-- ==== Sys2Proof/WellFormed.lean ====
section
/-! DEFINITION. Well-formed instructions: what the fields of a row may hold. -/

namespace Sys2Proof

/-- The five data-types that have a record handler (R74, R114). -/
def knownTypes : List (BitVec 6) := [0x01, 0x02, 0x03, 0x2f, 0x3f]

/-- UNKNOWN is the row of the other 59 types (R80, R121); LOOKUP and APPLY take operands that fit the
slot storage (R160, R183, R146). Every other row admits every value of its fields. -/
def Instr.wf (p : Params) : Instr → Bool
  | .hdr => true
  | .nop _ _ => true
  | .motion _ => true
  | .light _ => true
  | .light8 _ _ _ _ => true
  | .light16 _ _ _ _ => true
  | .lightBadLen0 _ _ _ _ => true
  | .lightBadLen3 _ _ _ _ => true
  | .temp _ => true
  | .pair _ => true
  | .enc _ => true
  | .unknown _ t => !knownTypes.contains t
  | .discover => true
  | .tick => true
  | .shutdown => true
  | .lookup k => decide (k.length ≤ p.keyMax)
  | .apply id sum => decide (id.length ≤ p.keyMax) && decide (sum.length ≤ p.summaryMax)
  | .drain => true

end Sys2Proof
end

________________________

Work order - Only the lines from the one containing "(R74, R114). -/" to the end of the records should be repeated, exactly as they appear.

Solution to this task -
/-- The five data-types that have a record handler (R74, R114). -/
def knownTypes : List (BitVec 6) := [0x01, 0x02, 0x03, 0x2f, 0x3f]

/-- UNKNOWN is the row of the other 59 types (R80, R121); LOOKUP and APPLY take operands that fit the
slot storage (R160, R183, R146). Every other row admits every value of its fields. -/
def Instr.wf (p : Params) : Instr → Bool
  | .hdr => true
  | .nop _ _ => true
  | .motion _ => true
  | .light _ => true
  | .light8 _ _ _ _ => true
  | .light16 _ _ _ _ => true
  | .lightBadLen0 _ _ _ _ => true
  | .lightBadLen3 _ _ _ _ => true
  | .temp _ => true
  | .pair _ => true
  | .enc _ => true
  | .unknown _ t => !knownTypes.contains t
  | .discover => true
  | .tick => true
  | .shutdown => true
  | .lookup k => decide (k.length ≤ p.keyMax)
  | .apply id sum => decide (id.length ≤ p.keyMax) && decide (sum.length ≤ p.summaryMax)
  | .drain => true

end Sys2Proof
end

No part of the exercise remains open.